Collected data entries
○ ○ ○ ○ ○ ○ ○
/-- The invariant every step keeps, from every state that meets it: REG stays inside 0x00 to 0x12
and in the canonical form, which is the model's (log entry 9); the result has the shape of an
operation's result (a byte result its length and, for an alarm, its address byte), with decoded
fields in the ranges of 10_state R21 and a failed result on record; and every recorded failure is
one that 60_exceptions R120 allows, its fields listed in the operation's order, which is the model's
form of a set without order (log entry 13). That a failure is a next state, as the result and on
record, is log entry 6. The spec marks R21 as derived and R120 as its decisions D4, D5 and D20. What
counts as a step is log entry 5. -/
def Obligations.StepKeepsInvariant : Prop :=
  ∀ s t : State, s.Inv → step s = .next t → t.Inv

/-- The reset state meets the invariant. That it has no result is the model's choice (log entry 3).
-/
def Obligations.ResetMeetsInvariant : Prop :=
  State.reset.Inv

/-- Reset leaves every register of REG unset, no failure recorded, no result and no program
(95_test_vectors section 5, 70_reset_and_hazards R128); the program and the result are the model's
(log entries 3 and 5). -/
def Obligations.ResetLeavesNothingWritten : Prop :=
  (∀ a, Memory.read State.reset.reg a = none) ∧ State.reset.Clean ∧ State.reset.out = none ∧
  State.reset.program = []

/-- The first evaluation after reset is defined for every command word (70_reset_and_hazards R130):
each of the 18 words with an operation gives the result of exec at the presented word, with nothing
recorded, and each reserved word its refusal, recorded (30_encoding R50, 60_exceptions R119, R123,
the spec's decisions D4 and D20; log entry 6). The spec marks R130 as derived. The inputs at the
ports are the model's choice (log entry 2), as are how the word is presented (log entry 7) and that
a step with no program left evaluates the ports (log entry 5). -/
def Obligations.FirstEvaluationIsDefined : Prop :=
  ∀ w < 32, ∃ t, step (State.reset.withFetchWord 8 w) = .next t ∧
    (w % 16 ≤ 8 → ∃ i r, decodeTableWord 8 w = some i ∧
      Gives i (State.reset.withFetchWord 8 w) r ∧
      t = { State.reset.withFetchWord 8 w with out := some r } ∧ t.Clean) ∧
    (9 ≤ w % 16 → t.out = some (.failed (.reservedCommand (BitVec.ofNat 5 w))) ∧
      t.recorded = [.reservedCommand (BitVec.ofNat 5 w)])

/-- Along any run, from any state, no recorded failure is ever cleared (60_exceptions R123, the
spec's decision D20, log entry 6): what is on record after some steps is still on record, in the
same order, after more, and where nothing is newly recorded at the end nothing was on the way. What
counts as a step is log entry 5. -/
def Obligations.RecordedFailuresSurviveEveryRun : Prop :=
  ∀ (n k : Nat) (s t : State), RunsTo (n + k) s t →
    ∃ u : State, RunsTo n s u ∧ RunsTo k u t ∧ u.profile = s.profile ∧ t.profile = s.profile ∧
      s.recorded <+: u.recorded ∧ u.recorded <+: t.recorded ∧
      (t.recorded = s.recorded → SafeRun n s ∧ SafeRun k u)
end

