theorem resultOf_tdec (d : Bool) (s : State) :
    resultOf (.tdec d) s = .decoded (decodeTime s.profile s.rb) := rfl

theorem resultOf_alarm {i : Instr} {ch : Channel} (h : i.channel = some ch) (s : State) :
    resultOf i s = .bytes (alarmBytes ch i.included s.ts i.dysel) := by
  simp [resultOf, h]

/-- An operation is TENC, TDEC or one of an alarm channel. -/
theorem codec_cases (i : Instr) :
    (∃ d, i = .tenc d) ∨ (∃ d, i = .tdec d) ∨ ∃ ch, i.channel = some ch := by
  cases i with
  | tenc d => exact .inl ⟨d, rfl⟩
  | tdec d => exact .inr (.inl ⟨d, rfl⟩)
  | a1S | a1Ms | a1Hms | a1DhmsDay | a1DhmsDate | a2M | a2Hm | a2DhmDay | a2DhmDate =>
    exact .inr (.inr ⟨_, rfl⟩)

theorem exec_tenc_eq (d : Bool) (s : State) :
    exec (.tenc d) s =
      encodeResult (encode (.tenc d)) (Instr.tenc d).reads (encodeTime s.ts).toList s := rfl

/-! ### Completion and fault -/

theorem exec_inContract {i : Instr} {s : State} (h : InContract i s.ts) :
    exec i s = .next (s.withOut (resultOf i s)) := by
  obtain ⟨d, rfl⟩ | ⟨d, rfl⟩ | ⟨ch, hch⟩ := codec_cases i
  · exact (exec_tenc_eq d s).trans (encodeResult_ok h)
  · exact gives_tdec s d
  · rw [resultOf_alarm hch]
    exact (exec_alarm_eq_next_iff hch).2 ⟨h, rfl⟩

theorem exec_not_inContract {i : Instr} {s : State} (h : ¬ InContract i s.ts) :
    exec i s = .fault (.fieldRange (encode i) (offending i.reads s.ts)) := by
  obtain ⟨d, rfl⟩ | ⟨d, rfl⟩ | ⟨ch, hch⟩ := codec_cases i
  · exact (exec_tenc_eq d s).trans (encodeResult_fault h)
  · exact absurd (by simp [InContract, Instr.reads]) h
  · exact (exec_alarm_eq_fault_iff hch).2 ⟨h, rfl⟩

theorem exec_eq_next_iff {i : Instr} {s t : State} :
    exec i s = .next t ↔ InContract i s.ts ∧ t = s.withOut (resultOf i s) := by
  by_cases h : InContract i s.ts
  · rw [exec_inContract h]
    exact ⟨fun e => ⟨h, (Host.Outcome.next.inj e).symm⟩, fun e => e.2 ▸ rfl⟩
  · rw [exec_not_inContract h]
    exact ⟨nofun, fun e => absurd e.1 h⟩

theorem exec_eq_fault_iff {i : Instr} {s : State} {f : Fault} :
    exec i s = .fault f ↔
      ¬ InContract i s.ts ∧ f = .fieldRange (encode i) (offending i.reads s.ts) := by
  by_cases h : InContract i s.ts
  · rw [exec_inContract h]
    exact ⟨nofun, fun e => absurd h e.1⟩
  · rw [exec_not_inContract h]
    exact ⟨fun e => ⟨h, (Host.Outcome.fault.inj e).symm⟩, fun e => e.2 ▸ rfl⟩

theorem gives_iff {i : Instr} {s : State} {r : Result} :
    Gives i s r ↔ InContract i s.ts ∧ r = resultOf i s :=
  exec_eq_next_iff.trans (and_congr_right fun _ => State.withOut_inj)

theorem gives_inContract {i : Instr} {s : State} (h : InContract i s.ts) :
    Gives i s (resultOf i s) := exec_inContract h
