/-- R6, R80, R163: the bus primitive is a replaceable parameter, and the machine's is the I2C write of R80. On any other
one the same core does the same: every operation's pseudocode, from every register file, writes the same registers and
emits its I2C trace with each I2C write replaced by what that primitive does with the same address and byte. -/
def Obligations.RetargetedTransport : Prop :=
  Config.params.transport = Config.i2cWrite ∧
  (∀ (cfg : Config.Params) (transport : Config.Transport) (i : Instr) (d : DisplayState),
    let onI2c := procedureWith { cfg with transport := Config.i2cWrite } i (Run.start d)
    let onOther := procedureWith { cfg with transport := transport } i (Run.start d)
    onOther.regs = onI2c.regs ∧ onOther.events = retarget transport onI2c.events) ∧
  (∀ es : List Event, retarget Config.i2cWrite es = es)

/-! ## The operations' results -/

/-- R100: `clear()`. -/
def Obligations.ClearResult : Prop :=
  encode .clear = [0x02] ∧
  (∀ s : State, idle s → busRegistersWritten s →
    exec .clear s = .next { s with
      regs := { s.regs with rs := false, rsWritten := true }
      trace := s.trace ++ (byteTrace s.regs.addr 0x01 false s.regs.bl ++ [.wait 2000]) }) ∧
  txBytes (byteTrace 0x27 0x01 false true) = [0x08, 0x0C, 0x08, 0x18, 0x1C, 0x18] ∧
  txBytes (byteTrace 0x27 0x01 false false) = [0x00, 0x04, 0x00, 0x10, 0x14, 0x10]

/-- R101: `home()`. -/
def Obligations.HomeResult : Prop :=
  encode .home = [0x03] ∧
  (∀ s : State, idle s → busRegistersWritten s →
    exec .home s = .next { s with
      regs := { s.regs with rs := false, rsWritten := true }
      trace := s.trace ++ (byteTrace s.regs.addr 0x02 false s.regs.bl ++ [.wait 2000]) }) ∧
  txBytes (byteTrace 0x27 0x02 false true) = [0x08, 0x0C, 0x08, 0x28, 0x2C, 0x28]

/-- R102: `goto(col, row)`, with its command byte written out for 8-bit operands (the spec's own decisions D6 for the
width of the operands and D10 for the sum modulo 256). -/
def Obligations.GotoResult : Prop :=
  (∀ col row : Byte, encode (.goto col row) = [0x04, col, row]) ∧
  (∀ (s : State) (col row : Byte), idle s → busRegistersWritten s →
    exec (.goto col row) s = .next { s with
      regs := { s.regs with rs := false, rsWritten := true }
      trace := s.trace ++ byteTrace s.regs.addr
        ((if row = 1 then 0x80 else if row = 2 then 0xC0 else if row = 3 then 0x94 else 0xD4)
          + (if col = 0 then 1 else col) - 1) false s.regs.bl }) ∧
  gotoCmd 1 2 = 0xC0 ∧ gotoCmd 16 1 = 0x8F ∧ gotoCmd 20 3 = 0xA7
○ ○ ○ ○ ○ ○ ○
▶ [Exercise aim] For each line in the records that contains the word "channel", make a copy.

▶ [Answer box]
theorem resultOf_alarm {i : Instr} {ch : Channel} (h : i.channel = some ch) (s : State) :
/-- An operation is TENC, TDEC or one of an alarm channel. -/
    (∃ d, i = .tenc d) ∨ (∃ d, i = .tdec d) ∨ ∃ ch, i.channel = some ch := by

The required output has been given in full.